[Stored dataset items]
-- ==== Sys2Proof/Machine/Bytes.lean ====
section
/-! DEFINITION. The byte-order, concatenation and extension helpers of R12 and R13, and the size of the
program ROM image. -/

namespace Sys2Proof

/-- `{h, l} = h * 256 + l` (R12). -/
def word (h l : Byte) : Addr := h ++ l

/-- `lo(w) = w[7:0]` (R12). -/
def lo (w : Addr) : Byte := w.extractLsb' 0 8

/-- `hi(w) = w[15:8]` (R12). -/
def hi (w : Addr) : Byte := w.extractLsb' 8 8

/-- `zext_16(b)` (R13). -/
def zext16 (b : Byte) : Addr := b.setWidth 16

/-- `sext_16(b)`: `b` if bit 7 is clear, `b + 0xFF00` if it is set (R13). -/
def sext16 (b : Byte) : Addr := b.signExtend 16

end Sys2Proof
end

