/-- Opcodes 0x80 to 0x8F of the opcode table (R88): byte, mnemonic, mode, length, status, base cycles. -/
def opRow8 : List OpEntry := [
  ⟨0x80, .NOP, .immediate, 2, .undocumented, some 2⟩,
  ⟨0x81, .STA, .indirectX, 2, .documented, some 6⟩,
  ⟨0x82, .NOP, .immediate, 2, .undocumented, some 2⟩,
  ⟨0x83, .SAX, .indirectX, 2, .undocumented, some 6⟩,
  ⟨0x84, .STY, .zeroPage, 2, .documented, some 3⟩,
  ⟨0x85, .STA, .zeroPage, 2, .documented, some 3⟩,
  ⟨0x86, .STX, .zeroPage, 2, .documented, some 3⟩,
  ⟨0x87, .SAX, .zeroPage, 2, .undocumented, some 3⟩,
  ⟨0x88, .DEY, .implied, 1, .documented, some 2⟩,
  ⟨0x89, .NOP, .immediate, 2, .undocumented, some 2⟩,
  ⟨0x8A, .TXA, .implied, 1, .documented, some 2⟩,
  ⟨0x8B, .XAA, .immediate, 2, .unstable, some 2⟩,
  ⟨0x8C, .STY, .absolute, 3, .documented, some 4⟩,
  ⟨0x8D, .STA, .absolute, 3, .documented, some 4⟩,
  ⟨0x8E, .STX, .absolute, 3, .documented, some 4⟩,
  ⟨0x8F, .SAX, .absolute, 3, .undocumented, some 4⟩]

/-- Opcodes 0x90 to 0x9F of the opcode table (R88): byte, mnemonic, mode, length, status, base cycles. -/
def opRow9 : List OpEntry := [
  ⟨0x90, .BCC, .relative, 2, .documented, some 2⟩,
  ⟨0x91, .STA, .indirectY, 2, .documented, some 6⟩,
  ⟨0x92, .KIL, .implied, 1, .undocumented, none⟩,
  ⟨0x93, .SHA, .indirectY, 2, .unstable, some 6⟩,
  ⟨0x94, .STY, .zeroPageX, 2, .documented, some 4⟩,
  ⟨0x95, .STA, .zeroPageX, 2, .documented, some 4⟩,
  ⟨0x96, .STX, .zeroPageY, 2, .documented, some 4⟩,
  ⟨0x97, .SAX, .zeroPageY, 2, .undocumented, some 4⟩,
  ⟨0x98, .TYA, .implied, 1, .documented, some 2⟩,
  ⟨0x99, .STA, .absoluteY, 3, .documented, some 5⟩,
  ⟨0x9A, .TXS, .implied, 1, .documented, some 2⟩,
  ⟨0x9B, .TAS, .absoluteY, 3, .unstable, some 5⟩,
  ⟨0x9C, .SHY, .absoluteX, 3, .unstable, some 5⟩,
  ⟨0x9D, .STA, .absoluteX, 3, .documented, some 5⟩,
  ⟨0x9E, .SHX, .absoluteY, 3, .unstable, some 5⟩,
  ⟨0x9F, .SHA, .absoluteY, 3, .unstable, some 5⟩]

/-- Opcodes 0xA0 to 0xAF of the opcode table (R88): byte, mnemonic, mode, length, status, base cycles. -/
def opRowA : List OpEntry := [
  ⟨0xA0, .LDY, .immediate, 2, .documented, some 2⟩,
  ⟨0xA1, .LDA, .indirectX, 2, .documented, some 6⟩,
  ⟨0xA2, .LDX, .immediate, 2, .documented, some 2⟩,
  ⟨0xA3, .LAX, .indirectX, 2, .undocumented, some 6⟩,
  ⟨0xA4, .LDY, .zeroPage, 2, .documented, some 3⟩,
  ⟨0xA5, .LDA, .zeroPage, 2, .documented, some 3⟩,
  ⟨0xA6, .LDX, .zeroPage, 2, .documented, some 3⟩,
  ⟨0xA7, .LAX, .zeroPage, 2, .undocumented, some 3⟩,
  ⟨0xA8, .TAY, .implied, 1, .documented, some 2⟩,
  ⟨0xA9, .LDA, .immediate, 2, .documented, some 2⟩,
  ⟨0xAA, .TAX, .implied, 1, .documented, some 2⟩,
  ⟨0xAB, .LXA, .immediate, 2, .unstable, some 2⟩,
  ⟨0xAC, .LDY, .absolute, 3, .documented, some 4⟩,
  ⟨0xAD, .LDA, .absolute, 3, .documented, some 4⟩,
  ⟨0xAE, .LDX, .absolute, 3, .documented, some 4⟩,
  ⟨0xAF, .LAX, .absolute, 3, .undocumented, some 4⟩]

# [Problem]
Each entry above needs to be retyped exactly as it appears.

# [Response to the exercise]
-- ==== Sys2Proof/Machine/Bytes.lean ====
section
/-! DEFINITION. The byte-order, concatenation and extension helpers of R12 and R13, and the size of the
program ROM image. -/

namespace Sys2Proof

/-- `{h, l} = h * 256 + l` (R12). -/
def word (h l : Byte) : Addr := h ++ l

/-- `lo(w) = w[7:0]` (R12). -/
def lo (w : Addr) : Byte := w.extractLsb' 0 8

/-- `hi(w) = w[15:8]` (R12). -/
def hi (w : Addr) : Byte := w.extractLsb' 8 8

/-- `zext_16(b)` (R13). -/
def zext16 (b : Byte) : Addr := b.setWidth 16

/-- `sext_16(b)`: `b` if bit 7 is clear, `b + 0xFF00` if it is set (R13). -/
def sext16 (b : Byte) : Addr := b.signExtend 16

end Sys2Proof
end

/-- Opcodes 0x80 to 0x8F of the opcode table (R88): byte, mnemonic, mode, length, status, base cycles. -/
def opRow8 : List OpEntry := [
  ⟨0x80, .NOP, .immediate, 2, .undocumented, some 2⟩,
  ⟨0x81, .STA, .indirectX, 2, .documented, some 6⟩,
  ⟨0x82, .NOP, .immediate, 2, .undocumented, some 2⟩,
  ⟨0x83, .SAX, .indirectX, 2, .undocumented, some 6⟩,
  ⟨0x84, .STY, .zeroPage, 2, .documented, some 3⟩,
  ⟨0x85, .STA, .zeroPage, 2, .documented, some 3⟩,
  ⟨0x86, .STX, .zeroPage, 2, .documented, some 3⟩,
  ⟨0x87, .SAX, .zeroPage, 2, .undocumented, some 3⟩,
  ⟨0x88, .DEY, .implied, 1, .documented, some 2⟩,
  ⟨0x89, .NOP, .immediate, 2, .undocumented, some 2⟩,
  ⟨0x8A, .TXA, .implied, 1, .documented, some 2⟩,
  ⟨0x8B, .XAA, .immediate, 2, .unstable, some 2⟩,
  ⟨0x8C, .STY, .absolute, 3, .documented, some 4⟩,
  ⟨0x8D, .STA, .absolute, 3, .documented, some 4⟩,
  ⟨0x8E, .STX, .absolute, 3, .documented, some 4⟩,
  ⟨0x8F, .SAX, .absolute, 3, .undocumented, some 4⟩]

/-- Opcodes 0x90 to 0x9F of the opcode table (R88): byte, mnemonic, mode, length, status, base cycles. -/
def opRow9 : List OpEntry := [
  ⟨0x90, .BCC, .relative, 2, .documented, some 2⟩,
  ⟨0x91, .STA, .indirectY, 2, .documented, some 6⟩,
  ⟨0x92, .KIL, .implied, 1, .undocumented, none⟩,
  ⟨0x93, .SHA, .indirectY, 2, .unstable, some 6⟩,
  ⟨0x94, .STY, .zeroPageX, 2, .documented, some 4⟩,
  ⟨0x95, .STA, .zeroPageX, 2, .documented, some 4⟩,
  ⟨0x96, .STX, .zeroPageY, 2, .documented, some 4⟩,
  ⟨0x97, .SAX, .zeroPageY, 2, .undocumented, some 4⟩,
  ⟨0x98, .TYA, .implied, 1, .documented, some 2⟩,
  ⟨0x99, .STA, .absoluteY, 3, .documented, some 5⟩,
  ⟨0x9A, .TXS, .implied, 1, .documented, some 2⟩,
  ⟨0x9B, .TAS, .absoluteY, 3, .unstable, some 5⟩,
  ⟨0x9C, .SHY, .absoluteX, 3, .unstable, some 5⟩,
  ⟨0x9D, .STA, .absoluteX, 3, .documented, some 5⟩,
  ⟨0x9E, .SHX, .absoluteY, 3, .unstable, some 5⟩,
  ⟨0x9F, .SHA, .absoluteY, 3, .unstable, some 5⟩]

/-- Opcodes 0xA0 to 0xAF of the opcode table (R88): byte, mnemonic, mode, length, status, base cycles. -/
def opRowA : List OpEntry := [
  ⟨0xA0, .LDY, .immediate, 2, .documented, some 2⟩,
  ⟨0xA1, .LDA, .indirectX, 2, .documented, some 6⟩,
  ⟨0xA2, .LDX, .immediate, 2, .documented, some 2⟩,
  ⟨0xA3, .LAX, .indirectX, 2, .undocumented, some 6⟩,
  ⟨0xA4, .LDY, .zeroPage, 2, .documented, some 3⟩,
  ⟨0xA5, .LDA, .zeroPage, 2, .documented, some 3⟩,
  ⟨0xA6, .LDX, .zeroPage, 2, .documented, some 3⟩,
  ⟨0xA7, .LAX, .zeroPage, 2, .undocumented, some 3⟩,
  ⟨0xA8, .TAY, .implied, 1, .documented, some 2⟩,
  ⟨0xA9, .LDA, .immediate, 2, .documented, some 2⟩,
  ⟨0xAA, .TAX, .implied, 1, .documented, some 2⟩,
  ⟨0xAB, .LXA, .immediate, 2, .unstable, some 2⟩,
  ⟨0xAC, .LDY, .absolute, 3, .documented, some 4⟩,
  ⟨0xAD, .LDA, .absolute, 3, .documented, some 4⟩,
  ⟨0xAE, .LDX, .absolute, 3, .documented, some 4⟩,
  ⟨0xAF, .LAX, .absolute, 3, .undocumented, some 4⟩]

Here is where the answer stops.